Listing 4. Client code to synchronize and run the manifest
#!/bin/bash /usr/bin/rsync -avz puppetserver:/var/puppetdist/ /var/puppetstage/ --delete /usr/bin/puppet /var/puppetstage/manifests/site.pp |
This code, when run from cron periodically, picks
up any changes in the manifests and applies them to the cloud server. If
the server's configuration somehow gets changed, Puppet takes steps to put
the server back into compliance.
Configuration updates on servers rarely require synchronization between servers. If a package needs to be upgraded, a half-hour window is usually enough. For application updates, however, you want to roll out your changes at once, and you want control over the timing. A popular tool for accomplishing this is Capistrano. You write a script that uses Capistrano's domain-specific language and run various tasks. Listing 5 shows a minimal Capistrano script to push an application to a known set of servers.
Listing 5. A simple Capistrano script
set :application, "payroll"
set :repository, "https://svn.smallpayroll.ca/svn/app/trunk/"
set :user, 'payroll'
set :home, '/home/payroll'
set :deploy_to, "#{home}"
set :rails_env, "production"
role :db, "174.129.174.213", :primary => true
role :web, "174.129.174.213", "184.73.3.169"
|
Most of the lines in Listing 5 set variables that alter the default behavior of Capistrano, which is to use SSH to access all the servers and use a source code management tool to check out a copy of the application. The last two lines define the servers in use—in particular, the database and Web servers. These roles are known to Capistrano (and can be extended for your own purposes).
The problem with Listing 5 is that the servers must be predefined. It is possible to have Capistrano determine the list of servers at run time using the Amazon Web Services (AWS) APIs, however. First, run:
gem install amazon-ec2 |
to install a library that implements the API. Then, modify your Capistrano recipe (deploy.rb) as shown in Listing 6.
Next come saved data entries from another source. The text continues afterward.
-- ==== Sys2Proof/Tests/Slice0.lean ====
section
/-! SUPPORT. Tests of the model. Expected words and results are those of spec/30_encoding.md and spec/95_test_vectors.md (the vector
is named at each test); the last part shows, for every statement with hypotheses, concrete inputs that meet them. -/

open Sys2Proof Sys2Proof.Machine Sys2Proof.Statements

namespace Sys2Proof.Tests

/-! ### Small states -/

/-- VCFG of 95_test_vectors.md. -/
def vcfg : PidConfig := ⟨0x41200000#32, 0x3F000000#32, 0x40000000#32, 0x43480000#32, 0x447A0000#32, 5#8⟩

/-- Power-on with VCFG on both axes, DIR_POS = 0x01 and the default NUM. -/
def base : State := State.powerOn ⟨vcfg, vcfg, .cw, .standard, false, false⟩

/-- ING performs. -/
def ing : State := { base with actor := .ing }

/-- Enabled, performed by CTL. -/
def enabled : State := { base with sm := { base.sm with en := true } }

/-- Enabled, with a pending sample. -/
def pending (x y : Word16) (valid : Bool) : State := { enabled with mb := { x := x, y := y, valid := valid, ready := true } }

/-- The line registers holding these bytes. -/
def lineOf (bytes : List Byte) : LineRegs :=
  { lb := Vector.ofFn fun i => bytes.getD i.val 0#8, li := Fin.ofNat Config.lineCap bytes.length }

/-- ING with a line accumulated. -/
def withLine (bytes : List Byte) : State := { ing with line := lineOf bytes }

/-- A bank of VCFG with these transient registers. -/
def bank (err last integ deriv : F32) : PidBank :=
  { PidBank.powerOn vcfg with err := err, last := last, integ := integ, deriv := deriv }

/-- An entry of FB emitted at this tick. -/
def entryAt (tick : Nat) (on : Bool) : FeedbackEntry :=
  { record := ⟨121, 118, 1, -2, 0, 0, .tracking⟩, tick := tick, feedbackEn := on }

/-- The next state, where there is one. -/
def next? (o : Host.Outcome State Fault Refusal) : Option State :=
  match o with
  | .next t => some t
  | .fault _ => none
  | .refused _ => none

/-- "113,114". -/
def line113 : List Byte := [0x31, 0x31, 0x33, 0x2C, 0x31, 0x31, 0x34]

/-- The frame `02 FD 00 04 B0 05 00 00 00 08 00 00 6B` of vector T-1. -/
def frameT1H : Frame := [0x02, 0xFD, 0x00, 0x04, 0xB0, 0x05, 0x00, 0x00, 0x00, 0x08, 0x00, 0x00, 0x6B]

/-- The frame `01 FD 00 04 B0 05 00 00 00 07 00 00 6B` of vector T-1. -/
def frameT1V : Frame := [0x01, 0xFD, 0x00, 0x04, 0xB0, 0x05, 0x00, 0x00, 0x00, 0x07, 0x00, 0x00, 0x6B]

/-! ### Ill-formed terms are refused by the check -/

theorem test_wf_refuses_digit_ten : (Instr.ulDigit 10).wf = false := by decide
theorem test_wf_refuses_other_digit : (Instr.ulOther 0x30).wf = false := by decide
theorem test_wf_refuses_other_comma : (Instr.ulOther 0x2C).wf = false := by decide
theorem test_wf_refuses_other_lf : (Instr.ulOther 0x0A).wf = false := by decide
theorem test_wf_refuses_other_cr : (Instr.ulOther 0x0D).wf = false := by decide
theorem test_wf_refuses_empty_text : (Instr.tlmData ⟨[], [0x31], [0x31], [0x31], [0x31], [0x31]⟩ .idle).wf = false := by decide
theorem test_wf_refuses_comma_text : (Instr.tlmData ⟨[0x31], [0x2C], [0x31], [0x31], [0x31], [0x31]⟩ .idle).wf = false := by decide
theorem test_wf_refuses_cr_text : (Instr.tlmData ⟨[0x31], [0x31], [0x0D], [0x31], [0x31], [0x31]⟩ .idle).wf = false := by decide
theorem test_wf_refuses_lf_text : (Instr.tlmData ⟨[0x31], [0x31], [0x31], [0x0A], [0x31], [0x31]⟩ .idle).wf = false := by decide
/-- R53: 0x80 is no ASCII character. -/
theorem test_wf_refuses_non_ascii_text :
    (Instr.tlmData ⟨[0x31], [0x31], [0x31], [0x31], [0x80], [0x31]⟩ .idle).wf = false := by decide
Listing 6. Modifying Capistrano to dynamically load the list of servers at run time
# Put this at the beginning of your deploy.rb
require 'AWS'
# Change your role :web definition to this
role(:web) { my_instances }
# This goes at the bottom of the recipe
def my_instances
@ec2 = AWS::EC2::Base.new( :access_key_id => ENV['AWS_ACCESS_KEY_ID'],
:secret_access_key => ENV['AWS_SECRET_ACCESS_KEY'])
servers = @ec2.describe_instances.reservationSet.item.collect do |itemgroup|
itemgroup.instancesSet.item.collect {|item| item.ipAddress}
end
servers.flatten
end
|
Listing 6 changes the Web role from a static definition to
a dynamic list of servers returned from the my_instances
function. The function uses the Amazon EC2 API DescribeInstances
call to return a list of servers. The API returns data in a format that groups
instances that were launched together under the same reservation identifier.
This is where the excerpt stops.